DIRECTIONS | Reproduce only the lines of the material below that start at the line containing "written during a" and stop at the line containing "let u := s.settleAll". Keep both end lines.

==================================================

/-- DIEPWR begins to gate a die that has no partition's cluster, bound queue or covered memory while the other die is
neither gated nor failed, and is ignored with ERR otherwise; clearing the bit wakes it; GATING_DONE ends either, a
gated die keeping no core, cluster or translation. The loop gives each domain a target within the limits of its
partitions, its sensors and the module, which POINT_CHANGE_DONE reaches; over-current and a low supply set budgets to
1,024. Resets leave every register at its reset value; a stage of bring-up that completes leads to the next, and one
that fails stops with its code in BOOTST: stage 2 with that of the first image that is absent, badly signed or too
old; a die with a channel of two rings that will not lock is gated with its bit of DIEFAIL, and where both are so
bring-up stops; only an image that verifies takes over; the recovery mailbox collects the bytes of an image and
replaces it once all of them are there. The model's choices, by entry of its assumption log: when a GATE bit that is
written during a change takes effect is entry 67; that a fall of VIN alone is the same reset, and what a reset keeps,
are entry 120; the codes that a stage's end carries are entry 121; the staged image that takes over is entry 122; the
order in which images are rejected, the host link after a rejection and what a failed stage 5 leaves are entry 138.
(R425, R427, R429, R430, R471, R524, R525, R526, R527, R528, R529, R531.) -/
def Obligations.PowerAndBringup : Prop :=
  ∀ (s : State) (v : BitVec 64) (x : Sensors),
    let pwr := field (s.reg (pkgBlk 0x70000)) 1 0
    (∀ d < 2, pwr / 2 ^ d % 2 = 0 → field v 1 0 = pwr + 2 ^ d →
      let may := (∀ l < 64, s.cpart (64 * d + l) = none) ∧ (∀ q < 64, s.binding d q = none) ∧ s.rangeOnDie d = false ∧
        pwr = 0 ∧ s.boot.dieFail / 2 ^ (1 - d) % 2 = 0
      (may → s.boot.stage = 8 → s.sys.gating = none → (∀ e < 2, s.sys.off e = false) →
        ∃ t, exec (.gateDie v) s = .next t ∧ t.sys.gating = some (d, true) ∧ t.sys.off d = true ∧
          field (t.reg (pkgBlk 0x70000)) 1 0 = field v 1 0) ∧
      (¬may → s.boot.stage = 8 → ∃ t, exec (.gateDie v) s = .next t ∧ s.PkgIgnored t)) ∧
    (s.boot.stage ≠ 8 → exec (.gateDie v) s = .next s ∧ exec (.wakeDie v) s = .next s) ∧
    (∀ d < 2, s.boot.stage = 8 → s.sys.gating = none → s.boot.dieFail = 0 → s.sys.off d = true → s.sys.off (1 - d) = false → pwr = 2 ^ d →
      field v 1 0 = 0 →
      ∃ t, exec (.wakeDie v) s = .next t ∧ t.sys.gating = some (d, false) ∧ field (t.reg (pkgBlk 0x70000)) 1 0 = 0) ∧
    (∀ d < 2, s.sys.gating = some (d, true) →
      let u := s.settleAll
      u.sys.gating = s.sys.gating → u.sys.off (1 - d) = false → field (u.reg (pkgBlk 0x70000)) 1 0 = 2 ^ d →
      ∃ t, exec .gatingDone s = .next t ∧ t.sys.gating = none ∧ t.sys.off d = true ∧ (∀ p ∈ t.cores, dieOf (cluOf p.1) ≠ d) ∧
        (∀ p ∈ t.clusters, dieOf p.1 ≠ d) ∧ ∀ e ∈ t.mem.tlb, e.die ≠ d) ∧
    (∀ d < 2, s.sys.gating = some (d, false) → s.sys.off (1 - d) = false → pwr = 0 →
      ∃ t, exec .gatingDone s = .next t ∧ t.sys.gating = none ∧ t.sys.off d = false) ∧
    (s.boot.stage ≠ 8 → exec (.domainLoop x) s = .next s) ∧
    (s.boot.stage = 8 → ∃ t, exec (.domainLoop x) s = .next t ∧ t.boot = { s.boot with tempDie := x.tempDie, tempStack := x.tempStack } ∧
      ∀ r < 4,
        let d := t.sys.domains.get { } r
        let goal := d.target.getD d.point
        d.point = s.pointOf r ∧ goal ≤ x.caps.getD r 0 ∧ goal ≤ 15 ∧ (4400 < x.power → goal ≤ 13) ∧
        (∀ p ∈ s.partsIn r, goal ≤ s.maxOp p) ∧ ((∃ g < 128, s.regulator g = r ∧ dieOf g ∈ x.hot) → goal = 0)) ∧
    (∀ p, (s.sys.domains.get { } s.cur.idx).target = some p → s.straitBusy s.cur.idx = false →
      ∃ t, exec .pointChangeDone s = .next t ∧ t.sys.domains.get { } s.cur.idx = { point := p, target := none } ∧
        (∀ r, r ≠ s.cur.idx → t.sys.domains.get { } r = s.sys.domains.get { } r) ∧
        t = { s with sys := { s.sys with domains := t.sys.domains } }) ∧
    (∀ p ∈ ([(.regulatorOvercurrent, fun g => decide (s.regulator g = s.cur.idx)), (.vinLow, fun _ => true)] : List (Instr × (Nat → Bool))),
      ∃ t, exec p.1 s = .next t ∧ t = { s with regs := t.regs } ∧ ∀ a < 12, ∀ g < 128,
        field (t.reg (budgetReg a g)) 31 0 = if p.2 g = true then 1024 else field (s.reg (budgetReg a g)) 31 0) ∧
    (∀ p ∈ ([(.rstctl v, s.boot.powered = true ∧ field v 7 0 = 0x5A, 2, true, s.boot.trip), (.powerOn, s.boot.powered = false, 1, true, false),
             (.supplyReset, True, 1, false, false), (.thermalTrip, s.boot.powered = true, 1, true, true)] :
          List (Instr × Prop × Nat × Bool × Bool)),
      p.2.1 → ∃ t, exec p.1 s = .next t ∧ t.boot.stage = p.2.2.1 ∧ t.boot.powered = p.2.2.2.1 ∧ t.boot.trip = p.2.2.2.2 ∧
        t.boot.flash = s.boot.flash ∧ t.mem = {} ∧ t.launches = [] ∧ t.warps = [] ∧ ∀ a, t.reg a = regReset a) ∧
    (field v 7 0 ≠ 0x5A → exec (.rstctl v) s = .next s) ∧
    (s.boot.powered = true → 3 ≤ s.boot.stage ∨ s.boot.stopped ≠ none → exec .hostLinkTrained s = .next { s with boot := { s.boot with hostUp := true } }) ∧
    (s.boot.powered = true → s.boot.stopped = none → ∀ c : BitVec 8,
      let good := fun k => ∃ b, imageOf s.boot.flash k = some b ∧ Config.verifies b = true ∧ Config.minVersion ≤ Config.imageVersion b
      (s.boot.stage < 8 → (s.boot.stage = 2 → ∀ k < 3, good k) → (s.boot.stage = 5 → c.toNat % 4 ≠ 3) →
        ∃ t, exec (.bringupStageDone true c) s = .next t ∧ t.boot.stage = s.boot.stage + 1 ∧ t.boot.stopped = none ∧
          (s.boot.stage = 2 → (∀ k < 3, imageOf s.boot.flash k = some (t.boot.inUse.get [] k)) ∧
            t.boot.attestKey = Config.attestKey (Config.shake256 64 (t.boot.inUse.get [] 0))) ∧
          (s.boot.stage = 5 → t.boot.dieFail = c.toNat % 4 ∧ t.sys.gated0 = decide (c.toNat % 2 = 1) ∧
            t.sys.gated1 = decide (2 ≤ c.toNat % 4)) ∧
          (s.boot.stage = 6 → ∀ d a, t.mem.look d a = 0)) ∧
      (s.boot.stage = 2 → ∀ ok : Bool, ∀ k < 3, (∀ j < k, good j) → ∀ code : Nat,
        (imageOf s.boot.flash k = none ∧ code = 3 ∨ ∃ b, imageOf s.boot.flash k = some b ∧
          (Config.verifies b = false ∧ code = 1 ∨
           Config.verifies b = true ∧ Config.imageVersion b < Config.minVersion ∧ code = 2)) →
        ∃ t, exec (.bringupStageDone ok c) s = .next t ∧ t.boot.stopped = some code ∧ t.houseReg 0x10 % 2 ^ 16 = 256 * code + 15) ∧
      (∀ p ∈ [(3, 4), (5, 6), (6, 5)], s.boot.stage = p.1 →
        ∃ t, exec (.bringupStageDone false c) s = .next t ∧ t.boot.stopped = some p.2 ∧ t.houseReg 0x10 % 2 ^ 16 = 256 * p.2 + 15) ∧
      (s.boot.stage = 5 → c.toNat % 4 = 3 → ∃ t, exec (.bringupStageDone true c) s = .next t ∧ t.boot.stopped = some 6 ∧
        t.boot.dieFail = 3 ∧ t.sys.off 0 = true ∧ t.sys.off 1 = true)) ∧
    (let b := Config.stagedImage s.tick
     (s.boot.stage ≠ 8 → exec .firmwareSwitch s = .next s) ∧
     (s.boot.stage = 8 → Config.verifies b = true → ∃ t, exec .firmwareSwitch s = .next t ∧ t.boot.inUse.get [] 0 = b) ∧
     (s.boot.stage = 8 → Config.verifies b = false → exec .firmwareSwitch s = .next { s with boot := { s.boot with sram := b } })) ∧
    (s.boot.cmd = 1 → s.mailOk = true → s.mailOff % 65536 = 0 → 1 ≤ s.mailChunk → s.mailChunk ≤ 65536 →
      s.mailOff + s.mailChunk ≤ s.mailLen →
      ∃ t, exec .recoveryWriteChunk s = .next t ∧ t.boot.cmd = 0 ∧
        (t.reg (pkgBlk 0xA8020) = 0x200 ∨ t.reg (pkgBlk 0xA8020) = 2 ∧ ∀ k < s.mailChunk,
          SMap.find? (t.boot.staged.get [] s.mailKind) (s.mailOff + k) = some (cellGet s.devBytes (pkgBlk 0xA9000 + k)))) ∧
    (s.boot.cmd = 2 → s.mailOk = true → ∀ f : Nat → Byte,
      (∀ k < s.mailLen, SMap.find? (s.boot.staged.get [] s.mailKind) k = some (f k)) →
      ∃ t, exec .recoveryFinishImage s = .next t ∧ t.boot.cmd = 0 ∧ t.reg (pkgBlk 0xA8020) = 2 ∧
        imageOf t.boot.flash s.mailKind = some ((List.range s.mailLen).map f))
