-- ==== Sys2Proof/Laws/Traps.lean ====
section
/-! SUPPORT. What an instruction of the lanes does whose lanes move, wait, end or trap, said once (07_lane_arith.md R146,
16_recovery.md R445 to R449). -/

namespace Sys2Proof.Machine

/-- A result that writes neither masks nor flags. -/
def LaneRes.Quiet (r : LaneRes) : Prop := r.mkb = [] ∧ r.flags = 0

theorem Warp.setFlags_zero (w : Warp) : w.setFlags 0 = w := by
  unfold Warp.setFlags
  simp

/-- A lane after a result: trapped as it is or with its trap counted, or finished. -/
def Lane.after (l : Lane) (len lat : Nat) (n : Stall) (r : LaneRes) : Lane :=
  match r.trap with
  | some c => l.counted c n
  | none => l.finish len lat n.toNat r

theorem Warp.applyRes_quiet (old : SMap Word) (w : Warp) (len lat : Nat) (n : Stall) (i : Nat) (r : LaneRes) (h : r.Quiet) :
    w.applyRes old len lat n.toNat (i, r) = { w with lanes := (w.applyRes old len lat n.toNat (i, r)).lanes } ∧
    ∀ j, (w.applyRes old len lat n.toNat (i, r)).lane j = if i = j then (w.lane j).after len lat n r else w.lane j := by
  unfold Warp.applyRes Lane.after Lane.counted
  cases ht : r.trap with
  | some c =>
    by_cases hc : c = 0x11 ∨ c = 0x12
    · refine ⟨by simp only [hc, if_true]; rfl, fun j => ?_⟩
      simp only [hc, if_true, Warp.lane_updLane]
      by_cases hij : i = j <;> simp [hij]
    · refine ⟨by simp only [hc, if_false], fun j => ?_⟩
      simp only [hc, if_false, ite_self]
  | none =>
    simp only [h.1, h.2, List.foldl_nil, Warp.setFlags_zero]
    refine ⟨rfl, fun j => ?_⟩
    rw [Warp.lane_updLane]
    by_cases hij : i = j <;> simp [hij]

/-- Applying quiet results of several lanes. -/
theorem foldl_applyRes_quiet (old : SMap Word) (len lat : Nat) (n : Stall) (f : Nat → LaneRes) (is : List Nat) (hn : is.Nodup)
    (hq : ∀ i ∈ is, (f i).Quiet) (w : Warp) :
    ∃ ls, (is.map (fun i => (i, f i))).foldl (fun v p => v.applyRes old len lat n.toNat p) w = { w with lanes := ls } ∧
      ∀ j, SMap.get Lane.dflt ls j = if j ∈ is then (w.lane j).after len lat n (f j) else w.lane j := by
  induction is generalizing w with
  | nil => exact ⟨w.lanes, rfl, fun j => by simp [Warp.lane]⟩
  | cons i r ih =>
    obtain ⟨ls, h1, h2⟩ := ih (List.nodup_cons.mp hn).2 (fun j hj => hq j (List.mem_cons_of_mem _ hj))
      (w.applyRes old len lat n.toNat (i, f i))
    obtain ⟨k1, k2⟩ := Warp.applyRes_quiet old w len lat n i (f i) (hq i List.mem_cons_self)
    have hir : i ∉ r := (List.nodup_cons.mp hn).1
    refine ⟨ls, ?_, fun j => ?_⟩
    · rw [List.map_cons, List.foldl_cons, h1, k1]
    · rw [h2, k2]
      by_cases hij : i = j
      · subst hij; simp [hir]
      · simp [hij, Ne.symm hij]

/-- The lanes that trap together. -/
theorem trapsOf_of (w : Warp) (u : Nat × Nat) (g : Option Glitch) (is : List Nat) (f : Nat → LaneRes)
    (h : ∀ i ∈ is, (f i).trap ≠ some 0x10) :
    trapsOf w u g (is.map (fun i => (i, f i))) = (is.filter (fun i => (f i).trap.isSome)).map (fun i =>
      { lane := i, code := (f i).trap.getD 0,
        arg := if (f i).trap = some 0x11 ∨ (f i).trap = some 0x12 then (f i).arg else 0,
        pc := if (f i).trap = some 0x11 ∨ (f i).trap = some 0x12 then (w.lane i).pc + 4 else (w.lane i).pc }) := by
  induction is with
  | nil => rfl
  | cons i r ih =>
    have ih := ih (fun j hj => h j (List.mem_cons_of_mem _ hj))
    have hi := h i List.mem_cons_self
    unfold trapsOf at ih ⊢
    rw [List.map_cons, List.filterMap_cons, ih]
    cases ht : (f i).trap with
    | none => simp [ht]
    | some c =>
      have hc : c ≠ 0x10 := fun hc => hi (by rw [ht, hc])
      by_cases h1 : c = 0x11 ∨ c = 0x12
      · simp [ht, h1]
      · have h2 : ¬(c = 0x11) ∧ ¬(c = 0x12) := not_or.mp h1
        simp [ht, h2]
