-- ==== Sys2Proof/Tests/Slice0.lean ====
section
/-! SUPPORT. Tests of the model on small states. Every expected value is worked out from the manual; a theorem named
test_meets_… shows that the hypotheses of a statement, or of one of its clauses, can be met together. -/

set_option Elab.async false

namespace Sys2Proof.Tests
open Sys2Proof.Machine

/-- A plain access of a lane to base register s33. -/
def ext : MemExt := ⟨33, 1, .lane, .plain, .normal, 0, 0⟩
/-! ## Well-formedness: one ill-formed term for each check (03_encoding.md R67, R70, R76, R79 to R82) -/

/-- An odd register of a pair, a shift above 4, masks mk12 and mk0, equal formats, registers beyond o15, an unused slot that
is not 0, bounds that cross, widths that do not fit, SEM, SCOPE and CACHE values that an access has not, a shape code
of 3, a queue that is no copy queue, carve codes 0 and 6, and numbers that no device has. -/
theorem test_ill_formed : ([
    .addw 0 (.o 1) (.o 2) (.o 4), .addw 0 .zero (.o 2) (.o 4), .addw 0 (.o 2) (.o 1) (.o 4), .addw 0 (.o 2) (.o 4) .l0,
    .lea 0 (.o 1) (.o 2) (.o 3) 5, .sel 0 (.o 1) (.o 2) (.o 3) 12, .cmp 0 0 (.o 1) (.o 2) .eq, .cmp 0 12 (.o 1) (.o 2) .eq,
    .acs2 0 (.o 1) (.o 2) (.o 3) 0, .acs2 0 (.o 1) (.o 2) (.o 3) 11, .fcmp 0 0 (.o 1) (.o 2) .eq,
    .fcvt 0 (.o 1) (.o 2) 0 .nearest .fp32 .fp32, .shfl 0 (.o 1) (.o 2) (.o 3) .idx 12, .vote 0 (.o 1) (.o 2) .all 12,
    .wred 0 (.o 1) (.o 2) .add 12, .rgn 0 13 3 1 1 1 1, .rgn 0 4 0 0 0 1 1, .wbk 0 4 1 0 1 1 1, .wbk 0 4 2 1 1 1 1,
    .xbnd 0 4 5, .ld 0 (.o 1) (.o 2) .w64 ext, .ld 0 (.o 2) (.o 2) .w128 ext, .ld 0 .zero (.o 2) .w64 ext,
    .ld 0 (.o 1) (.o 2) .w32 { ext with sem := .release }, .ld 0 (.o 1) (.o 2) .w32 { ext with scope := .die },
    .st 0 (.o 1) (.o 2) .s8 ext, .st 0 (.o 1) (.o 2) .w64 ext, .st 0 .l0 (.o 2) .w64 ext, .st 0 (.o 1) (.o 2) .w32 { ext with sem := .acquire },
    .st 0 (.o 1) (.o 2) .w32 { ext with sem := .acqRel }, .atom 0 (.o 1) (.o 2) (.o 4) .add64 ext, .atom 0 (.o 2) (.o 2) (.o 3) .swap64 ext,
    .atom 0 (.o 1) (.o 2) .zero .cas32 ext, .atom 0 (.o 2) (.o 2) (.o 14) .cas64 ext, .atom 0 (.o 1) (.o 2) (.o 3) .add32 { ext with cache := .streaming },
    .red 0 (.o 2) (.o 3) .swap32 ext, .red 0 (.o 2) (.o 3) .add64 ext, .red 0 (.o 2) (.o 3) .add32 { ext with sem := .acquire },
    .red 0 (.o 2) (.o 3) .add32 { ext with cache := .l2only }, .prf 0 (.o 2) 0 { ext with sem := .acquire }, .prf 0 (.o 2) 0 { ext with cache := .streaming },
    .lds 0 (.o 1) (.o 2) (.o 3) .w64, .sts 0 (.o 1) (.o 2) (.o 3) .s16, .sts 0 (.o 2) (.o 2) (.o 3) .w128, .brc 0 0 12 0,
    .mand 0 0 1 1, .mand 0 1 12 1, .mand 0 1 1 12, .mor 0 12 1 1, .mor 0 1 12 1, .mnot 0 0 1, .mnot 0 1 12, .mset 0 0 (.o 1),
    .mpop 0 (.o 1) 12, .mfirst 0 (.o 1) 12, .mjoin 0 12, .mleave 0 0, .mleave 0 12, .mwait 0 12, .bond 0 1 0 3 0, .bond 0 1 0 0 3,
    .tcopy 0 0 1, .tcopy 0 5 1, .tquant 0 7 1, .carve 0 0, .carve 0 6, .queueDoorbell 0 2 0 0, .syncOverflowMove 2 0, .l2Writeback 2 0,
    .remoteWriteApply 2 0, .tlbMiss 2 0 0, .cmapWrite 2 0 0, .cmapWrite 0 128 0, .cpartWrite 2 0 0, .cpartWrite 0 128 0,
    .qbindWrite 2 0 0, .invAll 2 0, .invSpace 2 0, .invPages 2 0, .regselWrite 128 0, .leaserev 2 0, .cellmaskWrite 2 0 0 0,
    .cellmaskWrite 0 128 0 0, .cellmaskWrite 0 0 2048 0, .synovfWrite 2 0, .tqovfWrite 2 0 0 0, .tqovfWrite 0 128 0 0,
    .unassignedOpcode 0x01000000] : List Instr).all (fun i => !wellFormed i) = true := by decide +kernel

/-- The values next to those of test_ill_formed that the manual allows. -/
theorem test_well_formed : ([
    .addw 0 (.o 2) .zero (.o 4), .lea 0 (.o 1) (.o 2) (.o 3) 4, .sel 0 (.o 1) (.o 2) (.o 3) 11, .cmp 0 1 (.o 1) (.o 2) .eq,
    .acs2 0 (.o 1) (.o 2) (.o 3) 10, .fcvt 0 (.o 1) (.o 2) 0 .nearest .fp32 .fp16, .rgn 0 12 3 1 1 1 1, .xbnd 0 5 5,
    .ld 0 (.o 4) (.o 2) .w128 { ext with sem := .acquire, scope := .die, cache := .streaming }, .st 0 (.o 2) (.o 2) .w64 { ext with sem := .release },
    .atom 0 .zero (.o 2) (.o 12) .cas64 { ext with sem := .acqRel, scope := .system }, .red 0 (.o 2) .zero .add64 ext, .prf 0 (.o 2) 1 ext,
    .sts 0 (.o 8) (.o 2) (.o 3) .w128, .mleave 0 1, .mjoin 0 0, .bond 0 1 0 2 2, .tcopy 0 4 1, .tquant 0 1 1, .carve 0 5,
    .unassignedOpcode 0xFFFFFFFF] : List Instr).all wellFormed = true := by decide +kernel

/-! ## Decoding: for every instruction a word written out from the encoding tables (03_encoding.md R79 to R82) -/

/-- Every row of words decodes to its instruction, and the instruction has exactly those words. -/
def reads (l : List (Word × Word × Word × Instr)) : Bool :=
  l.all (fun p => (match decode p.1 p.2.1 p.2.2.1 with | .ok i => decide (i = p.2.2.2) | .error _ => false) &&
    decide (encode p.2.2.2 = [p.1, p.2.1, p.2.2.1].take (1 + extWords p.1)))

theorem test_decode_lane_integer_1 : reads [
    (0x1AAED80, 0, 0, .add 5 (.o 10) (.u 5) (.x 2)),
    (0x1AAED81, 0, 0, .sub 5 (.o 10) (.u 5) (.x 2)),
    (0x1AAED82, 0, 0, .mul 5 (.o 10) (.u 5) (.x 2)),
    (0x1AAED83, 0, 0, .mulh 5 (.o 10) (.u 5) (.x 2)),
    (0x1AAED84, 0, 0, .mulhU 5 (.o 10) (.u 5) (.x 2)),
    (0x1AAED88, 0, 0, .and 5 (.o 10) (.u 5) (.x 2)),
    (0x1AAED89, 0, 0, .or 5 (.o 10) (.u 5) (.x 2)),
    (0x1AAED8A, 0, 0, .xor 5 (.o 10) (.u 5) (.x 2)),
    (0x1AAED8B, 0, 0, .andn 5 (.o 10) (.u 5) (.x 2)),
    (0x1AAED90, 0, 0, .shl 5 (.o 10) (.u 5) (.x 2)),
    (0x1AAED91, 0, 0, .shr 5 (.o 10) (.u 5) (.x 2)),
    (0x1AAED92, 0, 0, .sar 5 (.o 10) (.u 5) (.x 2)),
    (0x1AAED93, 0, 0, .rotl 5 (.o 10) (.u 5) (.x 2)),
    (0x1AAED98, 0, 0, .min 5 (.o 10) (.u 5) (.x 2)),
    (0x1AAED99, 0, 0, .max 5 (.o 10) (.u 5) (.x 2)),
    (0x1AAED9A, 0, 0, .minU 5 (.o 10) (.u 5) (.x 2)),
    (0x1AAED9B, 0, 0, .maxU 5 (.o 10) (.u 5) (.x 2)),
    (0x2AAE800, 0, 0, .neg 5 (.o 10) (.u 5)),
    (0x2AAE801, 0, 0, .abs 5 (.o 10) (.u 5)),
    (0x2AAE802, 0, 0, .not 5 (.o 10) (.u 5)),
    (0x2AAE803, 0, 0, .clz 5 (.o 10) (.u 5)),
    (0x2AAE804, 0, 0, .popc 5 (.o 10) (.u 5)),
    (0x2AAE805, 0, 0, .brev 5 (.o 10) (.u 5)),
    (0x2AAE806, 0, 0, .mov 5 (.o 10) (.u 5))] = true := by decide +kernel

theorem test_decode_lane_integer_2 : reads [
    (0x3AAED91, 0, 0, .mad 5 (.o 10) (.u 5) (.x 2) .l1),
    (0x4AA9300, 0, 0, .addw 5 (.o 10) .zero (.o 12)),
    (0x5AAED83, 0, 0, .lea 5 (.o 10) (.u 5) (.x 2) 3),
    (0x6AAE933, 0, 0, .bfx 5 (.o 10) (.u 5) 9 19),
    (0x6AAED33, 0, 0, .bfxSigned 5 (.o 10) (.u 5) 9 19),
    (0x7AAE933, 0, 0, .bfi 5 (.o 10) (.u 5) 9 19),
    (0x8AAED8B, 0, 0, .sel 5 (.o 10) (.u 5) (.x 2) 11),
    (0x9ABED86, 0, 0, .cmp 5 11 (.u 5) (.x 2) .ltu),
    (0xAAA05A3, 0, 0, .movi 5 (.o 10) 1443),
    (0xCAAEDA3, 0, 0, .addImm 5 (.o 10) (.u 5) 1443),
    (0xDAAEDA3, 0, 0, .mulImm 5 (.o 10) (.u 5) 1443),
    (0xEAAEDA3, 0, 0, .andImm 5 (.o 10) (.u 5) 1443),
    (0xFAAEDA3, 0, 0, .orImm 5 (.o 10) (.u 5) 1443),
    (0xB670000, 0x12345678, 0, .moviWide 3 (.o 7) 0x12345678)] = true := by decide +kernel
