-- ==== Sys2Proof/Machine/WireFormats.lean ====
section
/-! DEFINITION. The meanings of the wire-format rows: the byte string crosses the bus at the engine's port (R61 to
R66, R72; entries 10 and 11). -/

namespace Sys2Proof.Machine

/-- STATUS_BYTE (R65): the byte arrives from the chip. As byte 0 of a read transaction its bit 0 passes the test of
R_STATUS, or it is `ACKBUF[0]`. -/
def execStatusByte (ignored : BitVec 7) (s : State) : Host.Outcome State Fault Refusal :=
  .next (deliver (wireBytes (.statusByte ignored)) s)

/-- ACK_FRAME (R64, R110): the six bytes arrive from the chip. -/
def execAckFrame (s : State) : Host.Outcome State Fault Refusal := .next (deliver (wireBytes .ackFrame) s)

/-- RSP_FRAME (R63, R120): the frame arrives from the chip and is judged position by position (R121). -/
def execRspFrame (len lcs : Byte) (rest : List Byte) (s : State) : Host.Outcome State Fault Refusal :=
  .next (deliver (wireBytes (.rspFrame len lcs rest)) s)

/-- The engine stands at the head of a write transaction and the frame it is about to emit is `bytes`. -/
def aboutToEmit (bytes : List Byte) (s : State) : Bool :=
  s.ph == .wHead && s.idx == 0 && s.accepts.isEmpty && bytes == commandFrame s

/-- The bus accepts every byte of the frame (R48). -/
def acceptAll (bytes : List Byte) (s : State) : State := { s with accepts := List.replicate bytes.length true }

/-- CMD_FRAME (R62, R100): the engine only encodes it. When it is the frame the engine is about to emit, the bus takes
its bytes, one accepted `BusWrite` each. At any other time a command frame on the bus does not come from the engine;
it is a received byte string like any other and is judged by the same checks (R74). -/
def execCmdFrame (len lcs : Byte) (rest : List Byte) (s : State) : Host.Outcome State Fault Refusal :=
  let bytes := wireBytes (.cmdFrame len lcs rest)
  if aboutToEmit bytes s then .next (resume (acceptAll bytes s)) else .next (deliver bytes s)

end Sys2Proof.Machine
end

==================================================

RESULT |
written during a change takes effect is entry 67; that a fall of VIN alone is the same reset, and what a reset keeps,
are entry 120; the codes that a stage's end carries are entry 121; the staged image that takes over is entry 122; the
order in which images are rejected, the host link after a rejection and what a failed stage 5 leaves are entry 138.
(R425, R427, R429, R430, R471, R524, R525, R526, R527, R528, R529, R531.) -/
def Obligations.PowerAndBringup : Prop :=
  ∀ (s : State) (v : BitVec 64) (x : Sensors),
    let pwr := field (s.reg (pkgBlk 0x70000)) 1 0
    (∀ d < 2, pwr / 2 ^ d % 2 = 0 → field v 1 0 = pwr + 2 ^ d →
      let may := (∀ l < 64, s.cpart (64 * d + l) = none) ∧ (∀ q < 64, s.binding d q = none) ∧ s.rangeOnDie d = false ∧
        pwr = 0 ∧ s.boot.dieFail / 2 ^ (1 - d) % 2 = 0
      (may → s.boot.stage = 8 → s.sys.gating = none → (∀ e < 2, s.sys.off e = false) →
        ∃ t, exec (.gateDie v) s = .next t ∧ t.sys.gating = some (d, true) ∧ t.sys.off d = true ∧
          field (t.reg (pkgBlk 0x70000)) 1 0 = field v 1 0) ∧
      (¬may → s.boot.stage = 8 → ∃ t, exec (.gateDie v) s = .next t ∧ s.PkgIgnored t)) ∧
    (s.boot.stage ≠ 8 → exec (.gateDie v) s = .next s ∧ exec (.wakeDie v) s = .next s) ∧
    (∀ d < 2, s.boot.stage = 8 → s.sys.gating = none → s.boot.dieFail = 0 → s.sys.off d = true → s.sys.off (1 - d) = false → pwr = 2 ^ d →
      field v 1 0 = 0 →
      ∃ t, exec (.wakeDie v) s = .next t ∧ t.sys.gating = some (d, false) ∧ field (t.reg (pkgBlk 0x70000)) 1 0 = 0) ∧
    (∀ d < 2, s.sys.gating = some (d, true) →
      let u := s.settleAll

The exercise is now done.